Assignment - Check each line of the data for "what", and copy the ones that have it.
=== Data for analysis ===
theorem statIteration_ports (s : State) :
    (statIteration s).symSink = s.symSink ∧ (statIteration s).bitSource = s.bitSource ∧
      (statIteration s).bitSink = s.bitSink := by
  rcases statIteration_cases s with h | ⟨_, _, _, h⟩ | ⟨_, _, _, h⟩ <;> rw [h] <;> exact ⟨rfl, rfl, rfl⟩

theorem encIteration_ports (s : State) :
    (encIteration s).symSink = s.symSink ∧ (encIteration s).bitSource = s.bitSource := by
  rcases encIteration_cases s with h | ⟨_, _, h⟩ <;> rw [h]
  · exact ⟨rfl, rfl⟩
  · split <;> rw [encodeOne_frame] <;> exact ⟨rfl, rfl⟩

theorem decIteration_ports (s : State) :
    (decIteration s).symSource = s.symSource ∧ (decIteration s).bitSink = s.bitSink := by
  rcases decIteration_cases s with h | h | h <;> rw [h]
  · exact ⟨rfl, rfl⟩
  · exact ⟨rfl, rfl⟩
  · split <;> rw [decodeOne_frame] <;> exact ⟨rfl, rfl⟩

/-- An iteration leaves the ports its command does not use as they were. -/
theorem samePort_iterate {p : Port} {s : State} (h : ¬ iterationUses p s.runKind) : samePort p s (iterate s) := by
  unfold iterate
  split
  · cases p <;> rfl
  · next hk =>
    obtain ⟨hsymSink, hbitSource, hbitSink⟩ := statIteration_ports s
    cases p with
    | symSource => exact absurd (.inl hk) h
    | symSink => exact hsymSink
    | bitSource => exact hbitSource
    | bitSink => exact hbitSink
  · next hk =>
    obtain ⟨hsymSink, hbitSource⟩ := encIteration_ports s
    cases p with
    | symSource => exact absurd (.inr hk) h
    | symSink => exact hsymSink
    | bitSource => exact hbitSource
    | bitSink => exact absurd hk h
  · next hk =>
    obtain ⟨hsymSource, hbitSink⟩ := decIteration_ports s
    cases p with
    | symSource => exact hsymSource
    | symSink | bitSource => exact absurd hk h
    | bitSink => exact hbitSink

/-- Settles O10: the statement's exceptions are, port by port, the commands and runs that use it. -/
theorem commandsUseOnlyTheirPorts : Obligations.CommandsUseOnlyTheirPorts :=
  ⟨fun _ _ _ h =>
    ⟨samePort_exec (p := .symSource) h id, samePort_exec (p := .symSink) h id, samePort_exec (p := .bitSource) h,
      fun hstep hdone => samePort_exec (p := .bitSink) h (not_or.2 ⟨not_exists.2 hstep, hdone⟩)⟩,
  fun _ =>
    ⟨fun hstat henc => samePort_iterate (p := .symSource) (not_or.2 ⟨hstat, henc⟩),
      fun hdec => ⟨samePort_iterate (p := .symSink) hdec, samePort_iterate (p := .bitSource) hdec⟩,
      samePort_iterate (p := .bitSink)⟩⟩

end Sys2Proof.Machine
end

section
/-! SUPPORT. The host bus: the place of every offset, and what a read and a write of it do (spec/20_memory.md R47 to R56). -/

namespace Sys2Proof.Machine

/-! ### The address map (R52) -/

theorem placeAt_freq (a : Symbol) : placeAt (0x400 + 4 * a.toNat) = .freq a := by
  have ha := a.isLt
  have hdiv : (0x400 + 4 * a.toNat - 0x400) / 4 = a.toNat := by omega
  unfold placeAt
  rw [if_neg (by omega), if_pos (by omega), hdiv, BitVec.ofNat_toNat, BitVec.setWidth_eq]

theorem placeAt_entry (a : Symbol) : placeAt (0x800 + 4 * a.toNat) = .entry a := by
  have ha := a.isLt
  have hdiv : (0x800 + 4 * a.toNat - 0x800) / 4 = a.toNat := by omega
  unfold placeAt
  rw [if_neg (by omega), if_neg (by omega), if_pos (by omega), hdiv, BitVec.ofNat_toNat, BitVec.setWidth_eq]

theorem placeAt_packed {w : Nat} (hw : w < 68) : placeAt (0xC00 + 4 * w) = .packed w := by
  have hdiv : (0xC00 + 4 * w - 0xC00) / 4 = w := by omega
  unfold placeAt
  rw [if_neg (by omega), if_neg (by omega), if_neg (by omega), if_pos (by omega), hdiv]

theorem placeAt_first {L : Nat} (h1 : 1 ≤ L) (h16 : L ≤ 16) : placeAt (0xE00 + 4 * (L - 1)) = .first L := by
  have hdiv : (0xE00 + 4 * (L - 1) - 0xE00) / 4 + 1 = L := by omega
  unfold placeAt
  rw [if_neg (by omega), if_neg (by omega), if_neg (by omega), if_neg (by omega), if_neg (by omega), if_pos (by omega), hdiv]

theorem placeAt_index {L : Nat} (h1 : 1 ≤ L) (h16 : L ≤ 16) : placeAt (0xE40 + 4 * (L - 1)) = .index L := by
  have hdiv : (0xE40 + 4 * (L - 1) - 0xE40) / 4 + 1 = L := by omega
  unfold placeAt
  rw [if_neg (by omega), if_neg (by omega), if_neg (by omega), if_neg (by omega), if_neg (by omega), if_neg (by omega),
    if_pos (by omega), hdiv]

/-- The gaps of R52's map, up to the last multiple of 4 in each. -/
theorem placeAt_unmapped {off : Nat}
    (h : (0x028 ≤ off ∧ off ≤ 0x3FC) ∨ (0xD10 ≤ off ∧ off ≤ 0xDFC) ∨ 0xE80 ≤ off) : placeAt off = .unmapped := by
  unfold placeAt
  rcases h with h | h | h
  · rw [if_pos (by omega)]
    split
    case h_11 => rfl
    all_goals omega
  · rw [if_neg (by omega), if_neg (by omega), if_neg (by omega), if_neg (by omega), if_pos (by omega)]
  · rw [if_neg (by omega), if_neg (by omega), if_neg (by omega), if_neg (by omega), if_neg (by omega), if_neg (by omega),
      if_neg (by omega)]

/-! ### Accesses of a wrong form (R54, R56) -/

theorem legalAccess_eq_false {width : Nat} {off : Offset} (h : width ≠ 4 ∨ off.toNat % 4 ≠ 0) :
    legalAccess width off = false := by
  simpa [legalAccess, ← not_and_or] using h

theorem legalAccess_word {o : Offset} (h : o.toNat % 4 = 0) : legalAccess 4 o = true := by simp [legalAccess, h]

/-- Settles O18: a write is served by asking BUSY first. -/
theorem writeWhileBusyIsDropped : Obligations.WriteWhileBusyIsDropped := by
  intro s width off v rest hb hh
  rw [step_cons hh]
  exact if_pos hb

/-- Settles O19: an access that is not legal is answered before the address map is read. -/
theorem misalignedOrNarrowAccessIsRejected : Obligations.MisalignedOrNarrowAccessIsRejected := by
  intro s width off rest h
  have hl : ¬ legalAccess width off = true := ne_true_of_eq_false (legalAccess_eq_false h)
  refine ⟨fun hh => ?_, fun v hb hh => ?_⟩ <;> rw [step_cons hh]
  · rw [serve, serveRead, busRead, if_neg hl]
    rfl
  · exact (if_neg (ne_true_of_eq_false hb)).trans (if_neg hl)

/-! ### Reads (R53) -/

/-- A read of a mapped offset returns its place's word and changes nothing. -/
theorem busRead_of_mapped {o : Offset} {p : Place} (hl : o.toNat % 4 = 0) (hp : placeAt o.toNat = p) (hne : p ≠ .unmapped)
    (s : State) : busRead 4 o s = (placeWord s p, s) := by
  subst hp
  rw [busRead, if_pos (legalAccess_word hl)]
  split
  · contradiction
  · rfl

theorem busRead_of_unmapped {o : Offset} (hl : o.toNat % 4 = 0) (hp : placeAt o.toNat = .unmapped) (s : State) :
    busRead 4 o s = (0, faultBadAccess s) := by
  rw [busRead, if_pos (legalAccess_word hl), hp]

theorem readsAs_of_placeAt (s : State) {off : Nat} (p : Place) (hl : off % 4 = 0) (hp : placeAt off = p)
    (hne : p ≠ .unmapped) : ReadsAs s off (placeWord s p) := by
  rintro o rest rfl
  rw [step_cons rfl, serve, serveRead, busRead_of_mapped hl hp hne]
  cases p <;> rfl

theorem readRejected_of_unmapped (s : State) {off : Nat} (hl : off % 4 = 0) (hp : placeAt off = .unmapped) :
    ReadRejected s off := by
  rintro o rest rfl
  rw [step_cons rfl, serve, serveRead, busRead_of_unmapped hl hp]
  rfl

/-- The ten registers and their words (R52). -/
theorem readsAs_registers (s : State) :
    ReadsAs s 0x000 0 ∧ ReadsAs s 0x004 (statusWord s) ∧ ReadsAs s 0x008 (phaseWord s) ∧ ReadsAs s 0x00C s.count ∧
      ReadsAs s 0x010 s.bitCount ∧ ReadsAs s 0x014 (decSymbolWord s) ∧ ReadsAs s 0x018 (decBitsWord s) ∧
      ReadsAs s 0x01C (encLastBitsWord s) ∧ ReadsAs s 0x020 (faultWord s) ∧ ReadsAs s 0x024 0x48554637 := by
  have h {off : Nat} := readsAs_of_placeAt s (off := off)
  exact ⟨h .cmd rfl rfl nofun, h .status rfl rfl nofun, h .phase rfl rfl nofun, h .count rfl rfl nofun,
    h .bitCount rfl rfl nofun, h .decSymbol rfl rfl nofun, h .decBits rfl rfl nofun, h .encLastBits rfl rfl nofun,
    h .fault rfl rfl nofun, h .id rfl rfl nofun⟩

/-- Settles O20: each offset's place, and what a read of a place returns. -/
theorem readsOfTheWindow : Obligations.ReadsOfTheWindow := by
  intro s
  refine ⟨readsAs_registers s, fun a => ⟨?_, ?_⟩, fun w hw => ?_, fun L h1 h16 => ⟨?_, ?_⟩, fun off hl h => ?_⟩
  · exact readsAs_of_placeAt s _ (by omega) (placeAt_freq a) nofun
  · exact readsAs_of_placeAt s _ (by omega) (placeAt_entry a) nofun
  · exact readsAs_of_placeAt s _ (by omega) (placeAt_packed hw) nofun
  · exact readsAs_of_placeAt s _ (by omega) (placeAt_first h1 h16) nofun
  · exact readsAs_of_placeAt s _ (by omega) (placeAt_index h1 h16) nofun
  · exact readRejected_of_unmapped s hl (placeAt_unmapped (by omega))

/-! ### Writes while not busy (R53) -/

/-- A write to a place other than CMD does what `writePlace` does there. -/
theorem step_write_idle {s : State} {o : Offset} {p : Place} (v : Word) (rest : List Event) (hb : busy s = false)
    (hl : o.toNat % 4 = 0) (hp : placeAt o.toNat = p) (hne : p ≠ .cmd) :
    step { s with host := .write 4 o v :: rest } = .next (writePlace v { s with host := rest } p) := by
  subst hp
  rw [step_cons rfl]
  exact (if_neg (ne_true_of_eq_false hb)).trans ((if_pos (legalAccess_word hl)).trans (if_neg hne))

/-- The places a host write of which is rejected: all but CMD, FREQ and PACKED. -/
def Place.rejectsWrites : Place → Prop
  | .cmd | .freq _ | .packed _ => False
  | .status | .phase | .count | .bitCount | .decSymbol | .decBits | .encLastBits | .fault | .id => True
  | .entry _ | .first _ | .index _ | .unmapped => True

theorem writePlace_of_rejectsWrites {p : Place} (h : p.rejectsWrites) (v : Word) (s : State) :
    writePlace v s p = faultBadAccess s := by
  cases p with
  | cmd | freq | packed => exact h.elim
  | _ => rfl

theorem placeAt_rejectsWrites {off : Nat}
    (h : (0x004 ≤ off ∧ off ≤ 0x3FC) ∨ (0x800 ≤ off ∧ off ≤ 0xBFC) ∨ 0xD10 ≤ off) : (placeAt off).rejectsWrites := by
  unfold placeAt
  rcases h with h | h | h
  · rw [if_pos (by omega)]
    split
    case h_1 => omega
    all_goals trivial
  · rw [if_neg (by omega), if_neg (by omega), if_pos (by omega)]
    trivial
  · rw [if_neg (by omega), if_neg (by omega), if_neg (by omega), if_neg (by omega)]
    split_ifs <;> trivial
===
Final answer -
/-! SUPPORT. The host bus: the place of every offset, and what a read and a write of it do (spec/20_memory.md R47 to R56). -/
/-- Settles O20: each offset's place, and what a read of a place returns. -/
/-- A write to a place other than CMD does what `writePlace` does there. -/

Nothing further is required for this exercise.